PROBLEM DESCRIPTION:
Set down the lines below exactly as they stand, please. Go from the first through the one containing "def flagNX : FpFlags := 1#5".

DATA SECTION:
++++++

-- ==== Sys2Proof/Machine/Flags.lean ====
section
/-! DEFINITION. Floating point: IEEE 754 binary64 and binary32 as R94 and R122–R127 fix it. Values are taken apart into
exact dyadic numbers, the operation is exact, and one rounding packs the result with its flags. -/

namespace Sys2Proof.Machine

/-- The five sticky flags of FPSR: NV, DZ, OF, UF, NX from bit 4 down (04_instruction_set.md). -/
abbrev FpFlags := BitVec 5

def flagNV : FpFlags := 16#5
def flagDZ : FpFlags := 8#5
def flagOF : FpFlags := 4#5
def flagUF : FpFlags := 2#5
def flagNX : FpFlags := 1#5

/-- A format: exponent and fraction widths. P = 0 selects binary64 and P = 1 binary32 (R123). -/
structure Fmt where
  eb : Nat
  mb : Nat
  deriving DecidableEq, Repr

def Fmt.d : Fmt := ⟨11, 52⟩
def Fmt.s : Fmt := ⟨8, 23⟩
def Fmt.of (p : Bool) : Fmt := if p then .s else .d

def Fmt.bias (f : Fmt) : Int := 2 ^ (f.eb - 1) - 1
def Fmt.emin (f : Fmt) : Int := 1 - f.bias
def Fmt.maxExp (f : Fmt) : Nat := 2 ^ f.eb - 1

/-- The canonical quiet NaN of a format (R94). -/
def Fmt.nan (f : Fmt) : Nat := f.maxExp * 2 ^ f.mb + 2 ^ (f.mb - 1)
def Fmt.inf (f : Fmt) (neg : Bool) : Nat := (if neg then 2 ^ (f.eb + f.mb) else 0) + f.maxExp * 2 ^ f.mb
def Fmt.zero (f : Fmt) (neg : Bool) : Nat := if neg then 2 ^ (f.eb + f.mb) else 0

/-- A floating-point datum: a NaN (signalling or quiet), an infinity, or ±m × 2^e. -/
inductive Fp where
  | nan (signalling : Bool)
  | inf (neg : Bool)
  | fin (neg : Bool) (m : Nat) (e : Int)
  deriving DecidableEq, Repr

/-- Take a bit pattern apart; only the format's low bits are read (R94). -/
def Fmt.unpack (f : Fmt) (x : Nat) : Fp :=
  let frac := x % 2 ^ f.mb
  let ex := x / 2 ^ f.mb % 2 ^ f.eb
  let neg := x / 2 ^ (f.eb + f.mb) % 2 == 1
  if ex = f.maxExp then
    if frac = 0 then .inf neg else .nan (frac / 2 ^ (f.mb - 1) == 0)
  else if ex = 0 then .fin neg frac (f.emin - f.mb)
  else .fin neg (frac + 2 ^ f.mb) ((ex : Int) - f.bias - f.mb)

/-- Whether a truncated magnitude is rounded up: kept is the truncated integer, rem/2^sh the part cut off, sticky says
that more non-zero bits follow (R122). -/
def roundUp (rm : BitVec 3) (neg : Bool) (kept rem sh : Nat) (sticky : Bool) : Bool :=
  let half := 2 ^ sh
  let inexact := rem != 0 || sticky
  match rm.toNat with
  | 0 => decide (half < 2 * rem) || (2 * rem == half && rem != 0 && (sticky || kept % 2 == 1))
  | 1 => false
  | 2 => neg && inexact
  | 3 => !neg && inexact
  | _ => decide (half ≤ 2 * rem) && rem != 0

/-- Round m × 2^e to a multiple of 2^q: the multiple's coefficient, and whether the result is inexact. -/
def roundAt (rm : BitVec 3) (neg : Bool) (m : Nat) (e q : Int) (sticky : Bool) : Nat × Bool :=
  if q ≤ e then (m * 2 ^ (e - q).toNat, sticky)
  else
    let sh := (q - e).toNat
    let kept := m / 2 ^ sh
    let rem := m % 2 ^ sh
    (if roundUp rm neg kept rem sh sticky then kept + 1 else kept, rem != 0 || sticky)

/-- The overflow result under a rounding direction: infinity, or the largest finite number. -/
def Fmt.overflow (f : Fmt) (rm : BitVec 3) (neg : Bool) : Nat :=
  let toInf := match rm.toNat with
    | 1 => false
    | 2 => neg
    | 3 => !neg
    | _ => true
  if toInf then f.inf neg else f.inf neg - 1

/-- Round the non-zero exact value ±m × 2^e (with a sticky tail below it) into the format, correctly rounded, with
tininess detected after rounding (R94). -/
def Fmt.round (f : Fmt) (rm : BitVec 3) (neg : Bool) (m : Nat) (e : Int) (sticky : Bool) : Nat × FpFlags :=
  let top : Int := (Nat.log2 m : Int) + e
  let q : Int := max top f.emin - f.mb
  let (k, inexact) := roundAt rm neg m e q sticky
  let tiny : Bool :=
    if f.emin ≤ top then false
    else if top < f.emin - 1 then true
    else (roundAt rm neg m e (top - f.mb) sticky).1 < 2 ^ (f.mb + 1)
  let (k, q) := if k = 2 ^ (f.mb + 1) then (2 ^ f.mb, q + 1) else (k, q)
  let nx := if inexact then flagNX else 0
  let s := f.zero neg
  if k < 2 ^ f.mb then (s + k, nx ||| (if tiny && inexact then flagUF else 0))
  else
    let ex : Int := q + f.mb + f.bias
    if (f.maxExp : Int) ≤ ex then (f.overflow rm neg, flagOF ||| flagNX)
    else (s + (k - 2 ^ f.mb) + ex.toNat * 2 ^ f.mb, nx ||| (if tiny && inexact then flagUF else 0))

/-- The signed exact sum of two dyadic numbers: sign, magnitude, exponent. -/
def dyAdd (an : Bool) (am : Nat) (ae : Int) (bn : Bool) (bm : Nat) (be : Int) : Int × Int :=
  let e := min ae be
  let a : Int := (am * 2 ^ (ae - e).toNat : Nat)
  let b : Int := (bm * 2 ^ (be - e).toNat : Nat)
  ((if an then -a else a) + (if bn then -b else b), e)

/-- An exact sum rounded. A zero sum of operands of one sign keeps it; of opposite signs it is +0, or −0 under RDN
(IEEE 754). -/
def Fmt.sum (f : Fmt) (rm : BitVec 3) (an : Bool) (am : Nat) (ae : Int) (bn : Bool) (bm : Nat) (be : Int) :
    Nat × FpFlags :=
  let (v, e) := dyAdd an am ae bn bm be
  if v = 0 then (f.zero (if an = bn then an else rm == 2#3), 0)
  else f.round rm (decide (v < 0)) v.natAbs e false

def invalidNaN (f : Fmt) : Nat × FpFlags := (f.nan, flagNV)

/-- The NaN result of operands of which one is a NaN: canonical, invalid when one signals (R94). -/
def nanOf (f : Fmt) (xs : List Fp) : Nat × FpFlags :=
  (f.nan, if xs.any (fun x => x == .nan true) then flagNV else 0)

def Fp.isNaN : Fp → Bool
  | .nan _ => true
  | _ => false

def Fp.negate : Fp → Fp
  | .nan s => .nan s
  | .inf n => .inf !n
  | .fin n m e => .fin (!n) m e

/-- fa + fb (R123). -/
def Fmt.add (f : Fmt) (rm : BitVec 3) (a b : Fp) : Nat × FpFlags :=
  match a, b with
  | .fin an am ae, .fin bn bm be => f.sum rm an am ae bn bm be
  | .inf an, .inf bn => if an = bn then (f.inf an, 0) else invalidNaN f
  | .inf an, .fin _ _ _ => (f.inf an, 0)
  | .fin _ _ _, .inf bn => (f.inf bn, 0)
  | a, b => nanOf f [a, b]

/-- fa × fb (R123). -/
def Fmt.mul (f : Fmt) (rm : BitVec 3) (a b : Fp) : Nat × FpFlags :=
  match a, b with
  | .fin an am ae, .fin bn bm be =>
    if am * bm = 0 then (f.zero (an != bn), 0) else f.round rm (an != bn) (am * bm) (ae + be) false
  | .inf an, .inf bn => (f.inf (an != bn), 0)
  | .inf an, .fin bn bm _ => if bm = 0 then invalidNaN f else (f.inf (an != bn), 0)
  | .fin an am _, .inf bn => if am = 0 then invalidNaN f else (f.inf (an != bn), 0)
  | a, b => nanOf f [a, b]

/-- fa ÷ fb (R123): the quotient is taken to 3 bits below the format with a sticky remainder. -/
def Fmt.div (f : Fmt) (rm : BitVec 3) (a b : Fp) : Nat × FpFlags :=
  match a, b with
  | .fin an am ae, .fin bn bm be =>
    if bm = 0 then (if am = 0 then invalidNaN f else (f.inf (an != bn), flagDZ))
    else if am = 0 then (f.zero (an != bn), 0)
    else
      let sh := Nat.log2 bm + f.mb + 4
      let n := am * 2 ^ sh
      f.round rm (an != bn) (n / bm) (ae - be - sh) (n % bm != 0)
  | .inf _, .inf _ => invalidNaN f
  | .inf an, .fin bn _ _ => (f.inf (an != bn), 0)
  | .fin an _ _, .inf bn => (f.zero (an != bn), 0)
  | a, b => nanOf f [a, b]

/-- The integer square root of n, found bit by bit below 2^fuel. -/
def isqrt (n : Nat) : Nat → Nat → Nat
  | 0, r => r
  | i + 1, r => isqrt n i (if (r + 2 ^ i) * (r + 2 ^ i) ≤ n then r + 2 ^ i else r)

/-- √fa (R123). -/
def Fmt.sqrt (f : Fmt) (rm : BitVec 3) (a : Fp) : Nat × FpFlags :=
  match a with
  | .fin an am ae =>
    if am = 0 then (f.zero an, 0)
    else if an then invalidNaN f
    else
      -- an even exponent, and at least 2 × (mb + 4) bits of radicand
      let sh := 2 * f.mb + 8 + (ae % 2).toNat
      let n := am * 2 ^ sh
      let r := isqrt n (f.mb * 2 + 8) 0
      f.round rm false r ((ae - sh) / 2) (r * r != n)
  | .inf an => if an then invalidNaN f else (f.inf false, 0)
  | a => nanOf f [a]

/-- fa × fb + fc rounded once (R124); 0 × ∞ is invalid whatever the addend (R94). -/
def Fmt.fma (f : Fmt) (rm : BitVec 3) (a b c : Fp) : Nat × FpFlags :=
  let zeroInf := match a, b with
    | .inf _, .fin _ m _ => m == 0
    | .fin _ m _, .inf _ => m == 0
    | _, _ => false
  if zeroInf then invalidNaN f
  else if a.isNaN || b.isNaN || c.isNaN then nanOf f [a, b, c]
  else
    match a, b, c with
    | .fin an am ae, .fin bn bm be, .fin cn cm ce => f.sum rm (an != bn) (am * bm) (ae + be) cn cm ce
    | .fin _ _ _, .fin _ _ _, .inf cn => (f.inf cn, 0)
    | a, b, c =>
      let sn : Fp → Bool := fun x => match x with
        | .inf n => n
        | .fin n _ _ => n
        | .nan _ => false
      let pn := sn a != sn b
      match c with
      | .inf cn => if cn = pn then (f.inf pn, 0) else invalidNaN f
      | _ => (f.inf pn, 0)

/-- Invert the sign of a packed result that is not a NaN (FNMADD, FNMSUB of R124). -/
def Fmt.negBits (f : Fmt) (x : Nat) : Nat :=
  if (f.unpack x).isNaN then f.nan
  else if x / 2 ^ (f.eb + f.mb) % 2 = 1 then x - 2 ^ (f.eb + f.mb) else x + 2 ^ (f.eb + f.mb)

/-- The order of two numbers that are not NaNs, −0 equal to +0. -/
def Fp.lt (a b : Fp) : Bool :=
  match a, b with
  | .fin an am ae, .fin bn bm be => decide ((dyAdd an am ae (!bn) bm be).1 < 0)
  | .inf an, .inf bn => an && !bn
  | .inf an, .fin _ _ _ => an
  | .fin _ _ _, .inf bn => !bn
  | _, _ => false

def Fp.eq (a b : Fp) : Bool :=
  match a, b with
  | .fin an am ae, .fin bn bm be => (dyAdd an am ae (!bn) bm be).1 == 0
  | .inf an, .inf bn => an == bn
  | _, _ => false

/-- The comparisons of R125: FEQ raises invalid for a signalling NaN, FLT and FLE for any NaN; all return 0 then. -/
def fpEq (a b : Fp) : Bool × FpFlags :=
  (a.eq b, if a == .nan true || b == .nan true then flagNV else 0)
def fpLt (a b : Fp) : Bool × FpFlags := (a.lt b, if a.isNaN || b.isNaN then flagNV else 0)
def fpLe (a b : Fp) : Bool × FpFlags := (a.lt b || a.eq b, if a.isNaN || b.isNaN then flagNV else 0)

/-- The sign bit of a bit pattern. -/
def Fmt.signBit (f : Fmt) (x : Nat) : Bool := x / 2 ^ (f.eb + f.mb) % 2 == 1

/-- FMIN and FMAX (R125): −0 lies below +0; one NaN returns the other operand, two the canonical NaN; a signalling NaN
is invalid. -/
def Fmt.minmax (f : Fmt) (isMax : Bool) (x y : Nat) : Nat × FpFlags :=
  let a := f.unpack x
  let b := f.unpack y
  let fl := if a == .nan true || b == .nan true then flagNV else 0
  let aBelow := a.lt b || (a.eq b && f.signBit x && !f.signBit y)
  let r :=
    if a.isNaN && b.isNaN then f.nan
    else if a.isNaN then y
    else if b.isNaN then x
    else if aBelow != isMax then x else y
  (r, fl)

/-- A pattern with its sign bit replaced; a NaN becomes the canonical NaN (R125). -/
def Fmt.withSign (f : Fmt) (x : Nat) (neg : Bool) : Nat :=
  if (f.unpack x).isNaN then f.nan else x % 2 ^ (f.eb + f.mb) + f.zero neg

/-- FCLASS (R126): one bit of 0 to 9. -/
def Fmt.classBit (f : Fmt) (x : Nat) : Nat :=
  match f.unpack x with
  | .inf n => if n then 0 else 7
  | .nan s => if s then 8 else 9
  | .fin n m _ =>
    if m = 0 then (if n then 3 else 4)
    else if m < 2 ^ f.mb then (if n then 2 else 5)
    else (if n then 1 else 6)

/-- Conversion to an integer in [lo, hi] (R126): rounds under rm, saturates with invalid and no inexact; a NaN gives
the most positive value. -/
def fpToInt (rm : BitVec 3) (lo hi : Int) (a : Fp) : Int × FpFlags :=
  match a with
  | .nan _ => (hi, flagNV)
  | .inf n => (if n then lo else hi, flagNV)
  | .fin n m e =>
    let (k, inexact) := roundAt rm n m e 0 false
    let v : Int := if n then -(k : Int) else k
    if v < lo then (lo, flagNV)
    else if hi < v then (hi, flagNV)
    else (v, if inexact then flagNX else 0)

/-- Conversion from an integer (R123). -/
def Fmt.ofInt (f : Fmt) (rm : BitVec 3) (v : Int) : Nat × FpFlags :=
  if v = 0 then (0, 0) else f.round rm (decide (v < 0)) v.natAbs 0 false

/-- FCVT.P: a datum of the other precision converted (R123). -/
def Fmt.convert (f : Fmt) (rm : BitVec 3) (a : Fp) : Nat × FpFlags :=
  match a with
  | .nan _ => nanOf f [a]
  | .inf n => (f.inf n, 0)
  | .fin n m e => if m = 0 then (f.zero n, 0) else f.round rm n m e false

end Sys2Proof.Machine
end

++++++

RESULT OF THE TASK:
-- ==== Sys2Proof/Machine/Flags.lean ====
section
/-! DEFINITION. Floating point: IEEE 754 binary64 and binary32 as R94 and R122–R127 fix it. Values are taken apart into
exact dyadic numbers, the operation is exact, and one rounding packs the result with its flags. -/

namespace Sys2Proof.Machine

/-- The five sticky flags of FPSR: NV, DZ, OF, UF, NX from bit 4 down (04_instruction_set.md). -/
abbrev FpFlags := BitVec 5

def flagNV : FpFlags := 16#5
def flagDZ : FpFlags := 8#5
def flagOF : FpFlags := 4#5
def flagUF : FpFlags := 2#5
def flagNX : FpFlags := 1#5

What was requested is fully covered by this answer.